■ **WHAT YOU WILL DO**
Beneath this instruction is a block of data; output from it exactly the lines that run from the one containing "s') => event s'" through the one containing "def Thread.readmit (t", inclusive.

■ **DATA FOR THIS EXERCISE**
/-- Address of the LIVE entry of a PC, if it is a safe point, by the directory entries from j on (R304, Table 14-7). -/
def State.liveEntry (s : State) (w : Who) (known : List Nat) (dir : Dword) (pc j n : Nat) :
    Option Dword × State :=
  match n with
  | 0 => (none, s)
  | n + 1 =>
    match s.agentRead w (dir + BitVec.ofNat 64 (32 * j)) 32 known with
    | (none, s) => (none, s)
    | (some b, s) =>
      let base := field b 0 8
      if field b 12 4 ≠ 0 && base ≤ pc && pc < base + field b 8 4 then
        match s.findSafe w known (BitVec.ofNat 64 (field b 16 8)) (pc - base) (field b 12 4) with
        | (some k, s) => (some (BitVec.ofNat 64 (field b 24 8 + 48 * k)), s)
        | (none, s) => s.liveEntry w known dir pc (j + 1) n
      else s.liveEntry w known dir pc (j + 1) n

/-- The LIVE entry of a thread that is to enter the pre-emption handler instead of issuing (R305). -/
def State.safeEntry (s : State) (tid : Nat) : Option Dword × State :=
  match s.envOf tid 0 with
  | none => (none, s)
  | some e =>
    if !e.c.pending || e.c.prevec = 0 || e.th.preActive || e.th.status ≠ .ready || e.c.core.isNone || e.opIdx ≠ 0 ||
        e.ctx.con.codedir = 0 then (none, s)
    else s.liveEntry e.who.noWatch (s.ordOf tid).known e.ctx.con.codedir e.th.pc.toNat 0 16

/-- PREEMPT_HANDLER_ENTRY (R305); the PC is slot 1 of the handler's line (R146). -/
def execPreemptHandlerEntry (tid : Nat) (s : State) : Host.Outcome State Fault Refusal :=
  match s.safeEntry tid with
  | (none, s') => event s'
  | (some live, s') =>
    event (s'.modThread tid fun t =>
      { t.abandon with
        prePc := t.pc, preLive := live, preActive := true, preShadow := t.shadow, shadow := none
        preSuppress := t.wpSuppress, wpSuppress := false
        pc := ((aget s.cohorts (cohOf tid)).map Cohort.prevec).getD 0 + 8 })

/-! ## Readmission (R309) -/

/-- A thread after readmission: one that executed PDONE is ready at its safe point (R306, R309). -/
def Thread.readmit (t : Thread) : Thread := { t with status := if t.status = .preWait then .ready else t.status }

/-- The core may take the cohort: of its partition, with room, and for a deterministic launch the core of its logical core
where that core can hold it (R26, R312). -/
def State.readmitCore (s : State) (coh core : Nat) (c : Cohort) (l : Launch) : Bool :=
  let cores := if l.rc.kind = 2 then (List.range 64).map fun k => l.sec * 64 + k else s.coresOf l.pid
  let home := if l.rc.kind = 2 then l.sec * 64 + c.logical else s.logicalCore l.pid c.logical
  (aget s.cohorts coh).isSome && cores.contains core && s.fits core c.launch c.need (some c.index) &&
    (!l.rc.det || core == home || !s.fits home c.launch c.need (some c.index))

/-- A saved cohort is placed again, its threads acting as at a FENCE (R26, R271, R309). -/
def State.readmit (s : State) (coh core : Nat) : State :=
  let s := s.modCohort coh fun c => { c with saved := false, replayable := false, pending := false, forRoom := false }
  State.fenceCohort
    (State.place { s with threads := s.threads.map fun e => if cohOf e.1 = coh then (e.1, e.2.readmit) else e } coh core) coh

/-- In a deterministic launch the cohort whose warp holds the token is readmitted first (R313). -/
def State.tokenTurn (s : State) (coh : Nat) (l : Launch) : Bool :=
  match l.holder with
  | none => true
  | some h => h == coh || (match aget s.cohorts h with
    | some c => c.core.isSome || c.replayable
    | none => true)

/-- The cohort may come back: its launch is active, and where it was descheduled as replayable no thread of it is parked
(R46). -/
def State.canReturn (s : State) (coh : Nat) (c : Cohort) (l : Launch) : Bool :=
  c.saved && c.core.isNone && s.active l && s.tokenTurn coh l && !s.replayWaits coh c

/-- READMISSION (R26, R46, R309). -/
def execReadmission (coh core : Nat) (s : State) : Host.Outcome State Fault Refusal :=
  match aget s.cohorts coh with
  | none => event s
  | some c =>
    match aget s.launches c.launch with
    | none => event s
    | some l => event (if s.canReturn coh c l && s.readmitCore coh core c l then s.readmit coh core else s)

/-! ## Room (R41) -/

/-- Creates the cohort of an index of a launch on a core, whatever core its walker is bound to (R80). -/
def State.createAt (s : State) (lid core i : Nat) (l : Launch) : State :=
  if l.rc.persist then s.createCohort lid core i 0 (persistCoord i) 0 []
  else (s.takeIndex lid i).createCohort lid core i 0 (l.rc.coord i) 0 []

/-- Cohorts that a deterministic ITER launch creates in all. -/
def LaunchRec.total (r : LaunchRec) : Nat := if r.persist then r.ncoh else r.space

/-- The index of the next cohort of logical core j of a deterministic ITER launch, if it is due (R312). -/
def State.dueIndex (s : State) (lid j : Nat) (l : Launch) : Option Nat :=
  let i := j + (aget l.onCore j).getD 0 * (s.coresOf l.pid).length
  if l.rc.total ≤ i || l.rc.need.perCore ≤ s.dueOn lid j then none else some i

/-- The first due cohort of a deterministic ITER launch that a round waits for (R312, R313). -/
def State.nextDue (s : State) (lid : Nat) (l : Launch) : Option Nat :=
  if l.token.todo.isEmpty then (List.range (s.coresOf l.pid).length).findSome? fun j => s.dueIndex lid j l else none

/-- The cohort that a launch needs room for: that of its lowest-ID runnable thread (R41). In a deterministic launch that is
first the cohort that holds the token, and a fire that is due counts as holding the lowest-ID runnable thread, as does a
cohort that the next round waits for (R313). -/
def State.wanted (s : State) (lid : Nat) (l : Launch) : Option Lowest :=
  let mine := (sortBy (fun a b => a.1 ≤ b.1) (s.runnableOf lid)).head?.map fun c => Lowest.cohort c.2
  if !l.rc.det then s.lowest lid l
  else match l.holder.filter (fun h => ((aget s.cohorts h).map fun c => c.core.isNone) == some true), l.rc.kind with
    | some h, _ => some (.cohort h)
    | none, 2 => ((s.freshIndex lid l).map Lowest.fresh).or mine
    | none, _ => ((s.nextDue lid l).map Lowest.fresh).or mine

■ **RESULT**
  | (none, s') => event s'
  | (some live, s') =>
    event (s'.modThread tid fun t =>
      { t.abandon with
        prePc := t.pc, preLive := live, preActive := true, preShadow := t.shadow, shadow := none
        preSuppress := t.wpSuppress, wpSuppress := false
        pc := ((aget s.cohorts (cohOf tid)).map Cohort.prevec).getD 0 + 8 })

/-! ## Readmission (R309) -/

/-- A thread after readmission: one that executed PDONE is ready at its safe point (R306, R309). -/
def Thread.readmit (t : Thread) : Thread := { t with status := if t.status = .preWait then .ready else t.status }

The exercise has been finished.